If you want to avoid tax refund offsets, the smartest thing you can do is pay your debts or taxes on time. If you owe back taxes, the IRS may decide to use your refund to offset your debt.

You should also learn the steps to take if you want to prevent an offset that results from past-due debts. You can request a review of your objection to prevent or reduce tax offsets. You can also discuss your situation with the IRS if you have an undue hardship that may make you eligible for relief.

Get help addressing an offset on your taxes

Knowing what to expect when tax season arrives is important — especially if you have past-due tax debt. If you’re owed a tax refund at the end of the year, keep in mind that all or part of your refund may be used as offsets for taxes and other debts.

If you’re facing an offset, you’ll want to contact the agency collecting the offset as soon as possible.

No matter what moves you made last year, TurboTax will make them count on your taxes. Whether you want to do your taxes yourself or have a TurboTax expert file for you, we’ll make sure you get every dollar you deserve and your biggest possible refund – guaranteed. 

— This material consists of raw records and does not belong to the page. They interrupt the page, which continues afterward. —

-- ==== Sys2Proof/Machine/Supply.lean ====
section
/-!
DEFINITION. Supply taps, rails, power domains, boots and shut-downs (chapter 03).
-/
namespace Sys2Proof.Machine

/-! ### Taps (R53–R57) -/

def Supply.tap (x : Supply) : TapId → Tap
  | .a => x.tapA
  | .b => x.tapB
  | .c => x.tapC

def Supply.setTap (x : Supply) (k : TapId) (t : Tap) : Supply :=
  match k with
  | .a => { x with tapA := t }
  | .b => { x with tapB := t }
  | .c => { x with tapC := t }

def allTaps : List TapId := [.a, .b, .c]

/-- A tap's place in Table 18-4's codes and in its detail value. -/
def tapIndex : TapId → Nat
  | .a => 0
  | .b => 1
  | .c => 2

/-- The resistor codes are latched. -/
def State.codesLatched (s : State) : Bool :=
  !(s.sup.dev == DevState.off) &&
  !(s.sup.dev == DevState.boot && (s.sup.bootStep == BootStep.aonUp || s.sup.bootStep == BootStep.strapsLatched))

/-- Taps are classified from the latch of RSEL_TAPS on (R53), but not in SHIP (R79). -/
def State.tapsWatched (s : State) : Bool := s.codesLatched && !(s.sup.dev == DevState.ship)

/-- Fitted taps classed present. -/
def State.tapsPresent (s : State) : Nat := allTaps.countP fun k => s.code.tapFitted k && (s.sup.tap k).cls == TapClass.present

/-- The tap faults as the classes stand (R54, R57); in a boot they are raised in round 0. -/
def State.judgeTaps (s : State) : State :=
  if !s.pace.running then s
  else
    let one (u : State) (k : TapId) : State :=
      let x := u.sup.tap k
      (u.judge (0x101 + tapIndex k) 0 (!(x.cls == TapClass.present))).judge 0x105 (0x2500 + tapIndex k) x.overvoltage
    let s1 := (allTaps.filter s.code.tapFitted).foldl one s
    s1.judge2 0x104 0 (decide (s.tapsPresent = 1)) (decide (2 ≤ s.tapsPresent))

/-- A classification of a fitted tap; the FET of a tap classed overvoltage is held off. -/
def State.tapEvent (s : State) (k : TapId) (f : Tap → Tap) : State :=
  if !s.tapsWatched || !s.code.tapFitted k then s
  else
    let x := f (s.sup.tap k)
    let y : Tap := { x with dgate := if x.overvoltage then .heldOff else .regulating }
    ({ s with sup := s.sup.setTap k y } : State).judgeTaps

/-- TAP_PRESENT (R53, R57). -/
def tapPresent (k : TapId) (s : State) : State := s.tapEvent k fun x => { x with cls := .present }

/-- TAP_ABSENT (R53, R57). -/
def tapAbsent (k : TapId) (s : State) : State := s.tapEvent k fun x => { x with cls := .absent }

/-- TAP_OVERVOLTAGE (R54). -/
def tapOvervoltage (k : TapId) (s : State) : State := s.tapEvent k fun x => { x with overvoltage := true }

/-- TAP_OVERVOLTAGE_END (R54). -/
def tapOvervoltageEnd (k : TapId) (s : State) : State := s.tapEvent k fun x => { x with overvoltage := false }

/-- TAP_REVERSE_CURRENT (R54): the FET is turned fully off; `dgateSnap` turns it on again. -/
def tapReverseCurrent (k : TapId) (s : State) : State :=
  if !s.tapsWatched || !s.code.tapFitted k then s
  else { s with sup := s.sup.setTap k { s.sup.tap k with dgate := .low } }

/-- Tap currents of the latch of the present snap, in mA, of the present taps (R55). -/
def State.tapCurrents (s : State) (x : SnapLatch) : List (TapId × Int) :=
  (allTaps.filter fun k => s.code.tapFitted k && (s.sup.tap k).cls == TapClass.present).map fun k => (k, x.itap.getD (tapIndex k) 0)

/-- Sharing is enforced: it is selected, and the total is at least 1.0 A (R55). -/
def State.sharingOn (s : State) (l : List (TapId × Int)) : Bool :=
  s.code.sharing && !l.isEmpty && decide (1000 ≤ (l.map fun p => p.2).sum)

/-- A present tap's current lies beyond a percentage of the mean, either way. -/
def beyondMean (l : List (TapId × Int)) (percent : Int) (i : Int) : Bool :=
  decide (percent * |(l.map fun p => p.2).sum| < 100 * |i * l.length - (l.map fun p => p.2).sum|)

3 responses to “Offsets for Taxes: What It Means & What to Do”

  1. Wheres my refund. Sent in all information they needed on an offset letter. Still says reviewing. Whats going on?. Getting annoyed. Please help. Someone pls.

  2. I have yet gotten my refund tax back yet. I was inform there was not anything wrong. They just hurting ones like myself.I have my health plan remove becases no money to pay for it.Medine I cannot by,no mony ,the IRS give me a very bad life at time .Someone Help.

  3. Do I have any options if I never received notice of any offset until the day before I was to get my refund deposited and the “wheres my refund” site at IRS.GOV is how I found out about this. I filed bk in 2010, and I know it doesnt discharge student loans, however, isnt it true they cannot be collected on for a certain number of years? I didnt even know I owed Steven Henegar $6000.00 still!